As most of you know, I live and work in Wyoming. Ire was my initial reaction to the so-called mudflap girl flap. Fine, I thought, the image may be sexist, but do you have to dump that all on Wyoming? Wyoming, like 49 other states in the nation, has its share of racism, sexism, homophobia, and classism. It’s sort of weird to see the names of your state library officials next to an exhortation to tell them to pull material from the public eye.
Wyoming has its problems, and I won’t deny them. Most notably, we worst in the nation when it comes to discrepancy in pay between men and women.
I know that for some people these things are all of a piece: sexual image of woman –> objectification of women –> paying women poorly. There are, I am sure, connections. I spend quite a bit of time trying to explain to people that if you say men, you say women, not girls; if you say ladies, you say gentlemen. Only if you say boys do you then say girls. (I’d also kind of like it if we started talking about female doctors and writers and presidents–have you ever head anyone say, “Oh, he’s a man doctor?” No? I thought not. Ever taken a course called American Men Writers? Well, you probably have, but not under that title. Woman writers aren’t special; they are writers who are female, not some rare breed of being that require double nouns.)
Many commentators (including our first lady) have said that the way to create pay equity between men and women in Wyoming is to get more women working in the oil and gas industries. (To give you an idea of how lucrative these fields are during boomtimes, I’ve met high school dropouts who make twice what I do with two masters degrees.) That approach would work statistically, but it’s not a solution. The solution is to value the work that women do and pay people who are teachers and childcare providers and nurses and–yes–librarians in a fashion that is equal to the services they provide. The solution is to make sure that all full-time jobs pay a living wage, so that women are not stuck in minimum wage service jobs.

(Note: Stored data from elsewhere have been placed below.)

-- ==== Sys2Proof/Machine/Position.lean ====
section
/-! DEFINITION. The Position Unit's events (01_line_position.md): decoding, qualification, count events, the speed meter,
the source monitor and failover, and STOP. -/

namespace Sys2Proof.Machine

/-! ## The end of a switch (R12) -/

/-- A pending switch ends: it is cleared, its record is written and its notice is set (R12). -/
def endSwitch (o : SwitchOutcome) (s : State) : State :=
  match s.posu.pendingSwitch with
  | none => s
  | some p =>
    setLine (if o = .done then .switchDone else .switchFailed) (s.setPosu { s.posu with
      pendingSwitch := none
      lastSwitch := some { target := p.target, outcome := o, stamp := s.stamp } })

/-- The synthetic speed written; the generator restarts its interval where the speed changes (R4, log entry 11). -/
def setSpeedTo (v : Nat) (s : State) : State :=
  s.setPosu { s.posu with synthSpeed := v, genPhase := if v = s.posu.synthSpeed then s.posu.genPhase else 0 }

/-! ## Failover (R16) -/

/-- The speed loaded at a failover from the reference speed (R16 step 2). -/
def holdoverSpeed (reference : Int) : Nat := min 4000000 reference.toNat

/-- A failover on the running monitor `m` (R16). -/
def failover (cause : FailCause) (m : Monitor) (s : State) : State :=
  let v := holdoverSpeed m.reference
  let s1 := endSwitch .cancelledByFailover
    (s.setPosu { s.posu with active := .synth, synthSpeed := v, genPhase := 0 })
  setBoth .sourceFail (s1.setPosu { s1.posu with
    monitor := none
    lastFailover := some { source := s.posu.active, cause := cause, stamp := s.stamp, speed := v } })

/-- SILENCE_WINDOW passes after the last count (R14). -/
def silenceEnd (s : State) (m : Monitor) : Stamp := stampPlus m.lastCount (s.posu.settings.silenceWindow * perMilli)

/-- The silence test of R14 can be met: the monitor runs with a reference speed of at least 100. -/
def silenceArmed (s : State) : Option Monitor := s.posu.monitor.filter fun m => decide (100 ≤ m.reference)

/-! ## Count events (R1) -/

/-- The things a forward count event may do, which the spec orders nowhere (R62, 00_scope 5.8). -/
inductive CountWork where
  | forcedEnd
  | blind
  | eject
  | channel (n : Unit8)
  deriving DecidableEq, Repr

/-- A count event that reaches `p` has this work to do. -/
def hasWork (s : State) (p : Pos) : CountWork → Bool
  | .forcedEnd => (newest s.itab).any fun it =>
      decide (it.state = .entering) && decide (posPlus it.start s.itab.geometry.maxLength = p)
  | .blind => s.itab.blind.contains p
  | .eject => s.itab.items.head?.any fun it => decide (it.ejectAt = p)
  | .channel n => touches s p n

/-- One work of a count event that reaches `p` (R38, R45, R137, R62). -/
def doWork (p : Pos) (w : CountWork) (s : State) : State :=
  match w with
  | .forcedEnd => reachForcedEnd p s
  | .blind => reachBlind p s
  | .eject => reachEject p s
  | .channel n => reachChannel n p s

/-- Every work there may be. -/
def allWork : List CountWork := .forcedEnd :: .blind :: .eject :: units.map .channel

/-- A count event (R1, R13): the position moves by one, and a forward count reaches what stands at the new position. A
backward count reaches no target. -/
def countEvent (forward : Bool) (s : State) : State :=
  if forward then
    let p := s.posu.position + 1
    let s1 := s.setPosu { s.posu with position := p, netCounts := s.posu.netCounts + 1 }
    forEachFree (allWork.filter (hasWork s1 p)) (doWork p) s1
  else
    let p := s.posu.position - 1
    let s1 := s.setPosu { s.posu with position := p, netCounts := s.posu.netCounts - 1 }
    s1.setItab { s1.itab with blind := sortBlind p s1.itab.blind }

/-! ## The source monitor (R14, R15) -/

/-- The monitor as a switch to QUAD or STEP starts it (R14); SYNTH has none. -/
def startMonitor (target : Source) (s : State) : Option Monitor :=
  match target with
  | .quad => some { lastCount := s.stamp, reference := s.posu.measuredSpeed, score := 0, tally := 0 }
  | .step => some { lastCount := s.stamp, reference := s.posu.measuredSpeed, score := 0, tally := 0 }
  | .synth => none

/-- A valid count in the tally of QUAD, which works off the fault score (R15). -/
def Monitor.tallied (m : Monitor) : Monitor :=
  if m.tally + 1 = 1024 then { m with tally := 0, score := m.score - 1 } else { m with tally := m.tally + 1 }

/-- The monitor at a count of the active source (R14, R15). -/
def monitorCount (src : Source) (s : State) : State :=
  s.setPosu { s.posu with monitor := s.posu.monitor.map fun m =>
    let m1 := { m with lastCount := s.stamp, reference := s.posu.measuredSpeed }
    if src = .quad then m1.tallied else m1 }

/-! ## Qualification (R9, R10) -/

/-- The pending switch is QUALIFIED (section 1.5). -/
def qualified (s : State) (p : PendingSwitch) : Bool := decide (s.posu.settings.qualCount ≤ p.count)

/-- The completing count of a qualified switch (R10). -/
def completeSwitch (target : Source) (forward : Bool) (s : State) : State :=
  let s1 := endSwitch .done s
  countEvent forward (s1.setPosu { s1.posu with active := target, monitor := startMonitor target s1 })

/-- A count of the pending switch's target (R9, R10). -/
def qualifyCount (p : PendingSwitch) (forward : Bool) (s : State) : State :=
  if qualified s p then completeSwitch p.target forward s
  else s.setPosu { s.posu with pendingSwitch := some { p with count := if forward then p.count + 1 else 0 } }

/-- A count of a source: the active source's moves the position, a pending target's qualifies it, and any other is
discarded (R1, R2, R3, R4, R9). -/
def sourceCount (src : Source) (forward : Bool) (s : State) : State :=
  if s.posu.active = src then countEvent forward (monitorCount src s)
  else
    match s.posu.pendingSwitch with
    | none => s
    | some p => if p.target = src then qualifyCount p forward s else s

/-- A quadrature fault (R2, R9, R15). -/
def quadFault (s : State) : State :=
  if s.posu.active = .quad then
    match s.posu.monitor with
    | none => s
    | some m =>
      let m1 := { m with score := m.score + 1 }
      if s.posu.settings.faultLimit ≤ m1.score then failover .faultBurst m1 s
      else s.setPosu { s.posu with monitor := some m1 }
  else
    match s.posu.pendingSwitch with
    | none => s
    | some p =>
      if p.target = .quad then s.setPosu { s.posu with pendingSwitch := some { p with count := 0 } } else s

/-! ## Decoding (R2, R3) -/

/-- The place of a pair of levels in the sequence 00, 10, 11, 01 (R2). -/
def quadPlace : Bool → Bool → Nat
  | false, false => 0
  | true, false => 1
  | true, true => 2
  | false, true => 3

/-- What the decoder makes of a change of levels. -/
inductive QuadStep where
  | still
  | count (forward : Bool)
  | fault
  deriving DecidableEq, Repr

/-- The QUAD decoder (R2): one place on is forward and one place back is backward under NORMAL, exchanged under REVERSE. -/
def quadDecode (sense : Sense) (a0 b0 a1 b1 : Bool) : QuadStep :=
  match (quadPlace a1 b1 + 4 - quadPlace a0 b0) % 4 with
  | 0 => .still
  | 1 => .count (decide (sense = .normal))
  | 2 => .fault
  | _ => .count (decide (sense = .reverse))

/-- An edge on ENC_A or ENC_B brings the levels to `a` and `b` (R2). -/
def takeQuadEdge (a b : Bool) (s : State) : State :=
  let s1 := { s with pins := { s.pins with encA := a, encB := b } }
  if inReset s then s1
  else
    match quadDecode s.posu.settings.quadSense s.pins.encA s.pins.encB a b with
    | .still => s1
    | .count forward => sourceCount .quad forward s1
    | .fault => quadFault s1

/-- A rising edge of STEP with DIR at the level given (R3). -/
def takeStepEdge (dirHigh : Bool) (s : State) : State :=
  if inReset s then s
  else sourceCount .step (decide (s.posu.settings.stepSense = .normal) == dirHigh) s

/-! ## Timers of POSU (R4, R11, R13, R14) -/

/-- One count of the rate generator, in units of its phase (R4). -/
def generatorInterval : Nat := 100000000

/-- Stamp units until the generator's next count; none at speed 0 (R4). -/
def generatorWait (p : Posu) : Option Nat :=
  if p.synthSpeed = 0 then none
  else some ((generatorInterval - p.genPhase + p.synthSpeed - 1) / p.synthSpeed)

/-- The generator's interval ends and it produces a forward count (R4). -/
def takeGeneratorCount (s : State) : State :=
  if inReset s then s
  else
    match generatorWait s.posu with
    | none => s
    | some n =>
      let s1 := if n = 0 then s else elapse n s
      sourceCount .synth true (s1.setPosu { s1.posu with genPhase := s1.posu.genPhase - generatorInterval })

/-- The deadline of the pending switch passes (R11). -/
def takeSwitchDeadline (s : State) : State :=
  match s.posu.pendingSwitch.bind (·.deadline) with
  | none => s
  | some t => if inReset s then s else endSwitch .timedOut (reachTime t s)

/-- SILENCE_WINDOW passes with no count of the active source (R14). -/
def takeSilenceExpiry (s : State) : State :=
  match silenceArmed s with
  | none => s
  | some m => if inReset s then s else failover .silence m (reachTime (silenceEnd s m) s)

/-- A 1 ms interval ends (R13). -/
def takeIntervalEnd (s : State) : State :=
  if inReset s then s
  else
    let s1 := reachTime s.posu.intervalEnd s
    let kept := s1.posu.netCounts :: s1.posu.intervals.take 7
    s1.setPosu { s1.posu with
      intervals := kept, netCounts := 0, intervalEnd := stampPlus s1.posu.intervalEnd perMilli
      measuredSpeed := 125 * kept.sum }

/-! ## STOP (R18, R70) -/

/-- An accepted assertion of STOP: POSU's share (R18) and TRGU's (R70). -/
def stopAsserted (s : State) : State :=
  stopHalt (setBoth .stop (endSwitch .cancelledByStop (setSpeedTo 0 s)))

/-! ## The straps (R20) -/

/-- POSU at the end of a device reset, by the straps (R20). -/
def strapped (psel1 psel0 : Bool) (p : Posu) : Posu :=
  match psel1, psel0 with
  | false, false => p
  | false, true => { p with pendingSwitch := some { target := .quad, count := 0, deadline := none } }
  | true, false => { p with pendingSwitch := some { target := .step, count := 0, deadline := none } }
  | true, true => { p with
      pendingSwitch := some { target := .quad, count := 0, deadline := none }
      settings := { p.settings with quadSense := .reverse } }

end Sys2Proof.Machine
end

Those solutions probably also include learning to see women in a variety of ways, not simply as objects adorning mudflaps or library marketing posters. But discussing objectification is the easy part. We can write all the blog entries we want, but I don’t think that any number of blog posts is going to get a living wage bill passed.
I had many far more strident and far more obnoxious things to say about people’s reactions to the campaign, but quite frankly, I’m tired. I appreciate the variety of opinions I’ve seen, many of which have affected the way I think about the issue. But I’m tired. I’m tired of discussions about whether my bumper sticker (a similar mudflap woman from Arches Book Company in Moab, UT) is helping or harming the cause of equal rights. I’m tired of other people having similar arguments. I’m tired of being told what I should or should not think as a feminist. I’m tired of talking about empowerment. I’m tired of defending my state and the people in it.
I’m ready for an actual fight.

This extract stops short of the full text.